BACKGROUND: In short acting insulin analogues the dissociation of hexamers is facilitated, achieving peak plasma concentrations about twice as high and within approximately half the time compared to regular human insulin. According to these properties this profile resembles the shape of non-diabetic patients more than that of regular human insulins. Despite this theoretical superiority of short acting insulin analogues over regular human insulin, the risk-benefit ratio of short acting insulin analogues in the treatment of diabetic patients is still unclear.

OBJECTIVES: To assess the effect of treatment with short acting insulin analogues versus regular human insulin.

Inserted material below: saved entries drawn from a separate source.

theorem kept_evtStamp {s : State} (i : Nat) (hk : Kept s0 s) : Kept s0 (State.evtStamp s i) := by
  unfold State.evtStamp
  split
  · exact hk
  · extract_lets +onlyGivenNames x1
    have hx1 : Kept s0 x1 := by
      unfold x1
      refine kept_mk ?_ rfl rfl rfl rfl ⟨rfl, rfl, rfl⟩
      exact hk
    clear_value x1
    extract_lets +onlyGivenNames x2
    extract_lets +onlyGivenNames x3
    extract_lets +onlyGivenNames x4
    extract_lets +onlyGivenNames x5
    have hx5 : Kept s0 x5 := by
      unfold x5
      refine kept_putStamp _ _ _ _ _ ?_
      exact hx1
    clear_value x5
    extract_lets +onlyGivenNames x6
    have hx6 : Kept s0 x6 := by
      unfold x6
      refine kept_obsAdd _ _ ?_
      refine kept_setB _ _ ?_
      refine kept_wrapAdd _ _ ?_
      exact hx5
    clear_value x6
    extract_lets +onlyGivenNames x7
    have hx7 : Kept s0 x7 := by
      unfold x7
      refine kept_evtCheck _ _ ?_
      exact hx6
    clear_value x7
    extract_lets +onlyGivenNames x8
    have hx8 : Kept s0 x8 := by
      unfold x8
      refine kept_raise _ ?_
      exact hx7
    clear_value x8
    refine kept_ite ?_ ?_
    · exact hx1
    · refine kept_post _ _ ?_
      exact hx8

theorem kept_evtTimeout {s : State} (i : Nat) (hk : Kept s0 s) : Kept s0 (State.evtTimeout s i) := by
  unfold State.evtTimeout
  split
  · exact hk
  · refine kept_ite ?_ ?_
    · exact hk
    · refine kept_raise _ ?_
      refine kept_evtCheck _ _ ?_
      exact hk

theorem kept_slotStamp {s : State} (r : Rec) (k : Nat) (hk : Kept s0 s) : Kept s0 (State.slotStamp s r k) := by
  unfold State.slotStamp
  refine kept_ite ?_ ?_
  · exact hk
  · refine kept_set _ _ ?_
    refine kept_putStamp _ _ _ _ _ ?_
    exact hk

theorem kept_slotStamps {s : State} (r : Rec) (hk : Kept s0 s) : Kept s0 (State.slotStamps s r) := by
  unfold State.slotStamps
  refine kept_foldl ?_ (fun t1 at1 ht1 => ?_) _
  · exact hk
  · refine kept_slotStamp _ _ ?_
    exact ht1

theorem kept_txqPush {s : State} (p : Nat) (e : TxEntry) (hk : Kept s0 s) : Kept s0 (State.txqPush s p e) := by
  unfold State.txqPush
  extract_lets +onlyGivenNames x1
  refine kept_ite ?_ ?_
  · refine kept_raise _ ?_
    refine kept_obsAdd _ _ ?_
    refine kept_satAdd _ _ ?_
    exact hk
  · refine kept_obsAdd _ _ ?_
    refine kept_mk ?_ rfl rfl rfl rfl ⟨rfl, rfl, rfl⟩
    exact hk

theorem kept_txEntry {s : State} (p : Nat) (id : Nat) (stamp : Nat) (hk : Kept s0 s) : Kept s0 (State.txEntry s p id stamp) := by
  unfold State.txEntry
  refine kept_ite ?_ ?_
  · refine kept_mk ?_ rfl rfl rfl rfl ⟨rfl, rfl, rfl⟩
    exact hk
  · refine kept_txqPush _ _ ?_
    exact hk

SEARCH STRATEGY: A highly sensitive search for randomised controlled trials combined with key terms for identifying studies on short acting insulin analogues versus regular human insulin was performed using the Cochrane Library (issue 4, 2003), MEDLINE and EMBASE. Date of last search was December 2003.

SELECTION CRITERIA: We included randomised controlled trials with diabetic patients of all ages that compared short acting insulin analogues to regular human insulin. Intervention duration had to be at least 4 weeks.

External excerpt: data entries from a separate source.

-- ==== Sys2Proof/Laws/KeptSys.lean ====
section
/-! SUPPORT. The operations of resets, power, the loader, faults and the tick keep canonical forms and one-time-programmable memory. -/
namespace Sys2Proof.Machine
open Sys2Proof

variable {s0 : Base}

/-- Free registers keep the canonical form. -/
theorem regsFree_wf {t : Tab Nat} (l : Tab Nat) (h : Regs.wf t = true) : Regs.wf (regsFree t l) = true := by
  unfold regsFree
  have h1 : Regs.wf (t.filter (fun e => keptKey e.1)) = true := tabWf_filter _ h
  generalize t.filter (fun e => keptKey e.1) = u at h1
  induction l.filter (fun e => !keptKey e.1) generalizing u with
  | nil => exact h1
  | cons e r ih =>
    refine ih _ ?_
    dsimp only
    split
    · exact Regs.wf_regPut _ _ h1
    · exact h1

/-- A free window is in canonical form and within its 1 MiB. -/
theorem windowFree_ok (l : Tab Byte) : Memory.wf (windowFree l) = true ∧ Memory.below (2 ^ 20) (windowFree l) = true := by
  unfold windowFree
  have hl : ∀ e ∈ l.filter (fun e => decide (e.1 < 2 ^ 20)), e.1 < 2 ^ 20 := fun e he => by simpa using (List.mem_filter.mp he).2
  generalize l.filter (fun e => decide (e.1 < 2 ^ 20)) = m at hl
  suffices H : ∀ w : Tab Byte, Memory.wf w = true → Memory.below (2 ^ 20) w = true →
      Memory.wf (m.foldl (fun w e => tabPut 0 w e.1 e.2) w) = true ∧ Memory.below (2 ^ 20) (m.foldl (fun w e => tabPut 0 w e.1 e.2) w) = true from
    H [] rfl rfl
  induction m with
  | nil => exact fun _ h1 h2 => ⟨h1, h2⟩
  | cons e r ih =>
    intro w h1 h2
    refine ih (fun x hx => hl x (by simp [hx])) _ (tabWf_tabPut (d := fun _ => 0) _ _ h1) ?_
    simp only [Memory.below, List.all_eq_true, decide_eq_true_eq] at h2 ⊢
    intro x hx
    unfold tabPut at hx
    split at hx
    · exact h2 x (mem_tabDel.mp hx).1
    · rcases mem_tabInsert hx with hx | hx
      · rw [hx]; exact hl e (by simp)
      · exact h2 x (mem_tabDel.mp hx).1

theorem kept_misused [LooseTick s0] [LooseRst s0] {s : State} (hk : Kept s0 s) : Kept s0 (State.misused s) := by
  refine ⟨fun h => ?_, hk.otp, fun e => (by rw [LooseTick.off] at e; cases e), hk.cfg, hk.time, fun e => (by rw [LooseRst.off] at e; cases e)⟩
  have h1 := (memoryOk_iff _).mp (hk.sound h).1
  have h2 := (regsOk_iff _).mp (hk.sound h).2
  refine ⟨(memoryOk_iff _).mpr ⟨?_, ?_, h1.2.2⟩, (regsOk_iff _).mpr ⟨regsFree_wf _ h2.1, regsFree_wf _ h2.2.1, regsFree_wf _ h2.2.2.1, regsFree_wf _ h2.2.2.2⟩⟩
  · exact (windowFree_ok _).1
  · exact (windowFree_ok _).2

theorem kept_misusedIf [LooseTick s0] [LooseRst s0] {t : State} (bad : Bool) (hk : Kept s0 t) : Kept s0 (State.misusedIf t bad) := by
  unfold State.misusedIf
  refine kept_ite ?_ ?_
  · refine kept_misused ?_
    exact hk
  · exact hk

theorem Regs.wf_putAll {t : Tab Nat} (l : Tab Nat) (h : Regs.wf t = true) : Regs.wf (l.foldl (fun t e => regPut t e.1 e.2) t) = true := by
  induction l generalizing t with
  | nil => exact h
  | cons e r ih => exact ih (Regs.wf_regPut _ _ h)

theorem Regs.wf_resetTable {t : Tab Nat} (img : Tab Nat) (b : Nat) (h : Regs.wf t = true) : Regs.wf (resetTable img b t) = true :=
  Regs.wf_putAll _ (tabWf_filter _ h)

theorem kept_resetRegs {s : State} (b : Nat) (hk : Kept s0 s) : Kept s0 (State.resetRegs s b) := by
  refine kept_regs hk (fun h => ?_) rfl rfl rfl rfl rfl rfl rfl ⟨rfl, rfl, rfl⟩
  rw [regsOk_iff] at h ⊢
  exact ⟨Regs.wf_resetTable _ _ h.1, Regs.wf_resetTable _ _ h.2.1, Regs.wf_resetTable _ _ h.2.2.1, Regs.wf_resetTable _ _ h.2.2.2⟩

theorem kept_applyEv {s : State} (a2 : Ev) (hk : Kept s0 s) : Kept s0 (State.applyEv s a2) := by
  unfold State.applyEv
  split
  · refine kept_set _ _ ?_
    exact hk
  · refine kept_raise _ ?_
    exact hk
  · refine kept_satAdd _ _ ?_
    exact hk
  · refine kept_obsAdd _ _ ?_
    exact hk
  · refine kept_journal _ _ ?_
    exact hk
  · refine kept_post _ _ ?_
    exact hk
  · refine kept_servoDone _ _ _ _ _ _ ?_
    exact hk

theorem kept_flushEvs {s : State} (hk : Kept s0 s) : Kept s0 (State.flushEvs s) := by
  unfold State.flushEvs
  extract_lets +onlyGivenNames x1
  extract_lets +onlyGivenNames x2
  extract_lets +onlyGivenNames x3
  have hx3 : Kept s0 x3 := by
    unfold x3
    refine kept_mk ?_ rfl rfl rfl rfl ⟨rfl, rfl, rfl⟩
    exact hk
  clear_value x3
  refine kept_foldl ?_ (fun t4 at4 ht4 => ?_) _
  · exact hx3
  · refine kept_foldl ?_ (fun t5 at5 ht5 => ?_) _
    · exact ht4
    · refine kept_applyEv _ ?_
      exact ht5

theorem kept_atOnce {s : State} {f : State → State} (hf : ∀ s, Kept s0 s → Kept s0 (f s)) (hk : Kept s0 s) : Kept s0 (State.atOnce s f) := by
  unfold State.atOnce
  extract_lets +onlyGivenNames x1
  extract_lets +onlyGivenNames x2
  extract_lets +onlyGivenNames x3
  have hx3 : Kept s0 x3 := by
    unfold x3
    refine kept_flushEvs ?_
    refine hf _ ?_
    refine kept_mk ?_ rfl rfl rfl rfl ⟨rfl, rfl, rfl⟩
    exact hk
  clear_value x3
  extract_lets +onlyGivenNames x4
  refine kept_mk ?_ rfl rfl rfl rfl ⟨rfl, rfl, rfl⟩
  exact hx3

theorem kept_gldEnd {s : State} (code : Nat) (hk : Kept s0 s) : Kept s0 (State.gldEnd s code) := by
  unfold State.gldEnd
  split
  · exact hk
  · extract_lets +onlyGivenNames x1
    extract_lets +onlyGivenNames x2
    have hx2 : Kept s0 x2 := by
      unfold x2
      refine kept_mk ?_ rfl rfl rfl rfl ⟨rfl, rfl, rfl⟩
      exact hk
    clear_value x2
    extract_lets +onlyGivenNames x3
    have hx3 : Kept s0 x3 := by
      unfold x3
      refine kept_set _ _ ?_
      refine kept_set _ _ ?_
      exact hx2
    clear_value x3
    extract_lets +onlyGivenNames x4
    have hx4 : Kept s0 x4 := by
      unfold x4
      refine kept_ite ?_ ?_
      · refine kept_set _ _ ?_
        exact hx3
      · exact hx3
    clear_value x4
    refine kept_raise _ ?_
    exact hx4

theorem kept_gldAbandon {s : State} (hk : Kept s0 s) : Kept s0 (State.gldAbandon s) := by
  unfold State.gldAbandon
  refine kept_ite ?_ ?_
  · refine kept_gldEnd _ ?_
    exact hk
  · exact hk

theorem kept_resetLane {s : State} (l : Nat) (hk : Kept s0 s) : Kept s0 (State.resetLane s l) := by
  unfold State.resetLane
  extract_lets +onlyGivenNames x1
  extract_lets +onlyGivenNames x2
  have hx2 : Kept s0 x2 := by
    unfold x2
    refine kept_set _ _ ?_
    refine kept_setLane _ _ ?_
    exact hk
  clear_value x2
  refine kept_ite ?_ ?_
  · exact hx2
  · refine kept_raise _ ?_
    refine kept_obsAdd _ _ ?_
    refine kept_satAdd _ _ ?_
    exact hx2

theorem kept_carry {s : State} (c : Nat) (hk : Kept s0 s) : Kept s0 (State.carry s c) := by
  unfold State.carry
  extract_lets +onlyGivenNames x1
  refine kept_modChan _ _ ?_
  exact hk

theorem kept_resetRings {s : State} (hk : Kept s0 s) : Kept s0 (State.resetRings s) := by
  unfold State.resetRings
  extract_lets +onlyGivenNames x1
  have hx1 : ∀ u2 u3, Kept s0 u2 → Kept s0 (x1 u2 u3) := by
    intro u2 u3 hu2
    unfold x1
    extract_lets +onlyGivenNames x4
    refine kept_ite ?_ ?_
    · exact hu2
    · refine kept_satAdd _ _ ?_
      exact hu2
  clear_value x1
  extract_lets +onlyGivenNames x5
  have hx5 : Kept s0 x5 := by
    unfold x5
    refine kept_foldl ?_ (fun t6 at6 ht6 => ?_) _
    · exact hk
    · refine hx1 _ _ ?_
      exact ht6
  clear_value x5
  extract_lets +onlyGivenNames x7
  refine kept_mk ?_ rfl rfl rfl rfl ⟨rfl, rfl, rfl⟩
  exact hx5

DATA COLLECTION AND ANALYSIS: Trial selection as well as evaluation of study quality was done by two independent reviewers. The quality of reporting of each trial was assessed according to a modification of the quality criteria as specified by Schulz and Jadad.

MAIN RESULTS: Altogether 7933 participants took part in 42 randomised controlled studies. Most studies were of poor methodological quality. In patients with type 1 diabetes, the weighted mean difference (WMD) of HbA1c was estimated to be -0.1% (95% CI: -0.2% to -0.1%) in favour of insulin analogue, whereas in patients with type 2 diabetes the WMD was estimated to be 0.0% (95% CI: -0.1% to 0.1%). In subgroup analyses of different types of interventions in type 1 diabetic patients, the WMD in HbA1c was -0.2% (95% CI: -0.3% to -0.1%) in favour of insulin analogue in studies using continuous subcutaneous insulin injections (CSII) whereas for conventional intensified insulin therapy (IIT) studies the WMD in HbA1c was -0.1% (95% CI: -0.2% to -0.0%). The WMD of the overall mean hypoglycaemic episodes per patient per month was -0.2 (95% CI: -1.2 to 0.9) and -0.2 (95%CI: -0.5 to 0.1) for analogues in comparison to regular insulin in patients with type 1 diabetes and type 2 diabetes, respectively. For studies in type 1 diabetic patients the incidence of severe hypoglycaemia ranged from 0 to 247.3 (median 20.3) episodes per 100 person-years for insulin analogues and from 0 to 544 (median 37.2) for regular insulin, in type 2 the incidence ranged from 0 to 30.3 (median 0.6) episodes per 100 person-years for insulin analogues and from 0 to 50.4 (median 2.8) for regular insulin. No study was designed to investigate possible long term effects (e.g. mortality, diabetic complications), in particular in patients with diabetes related complications.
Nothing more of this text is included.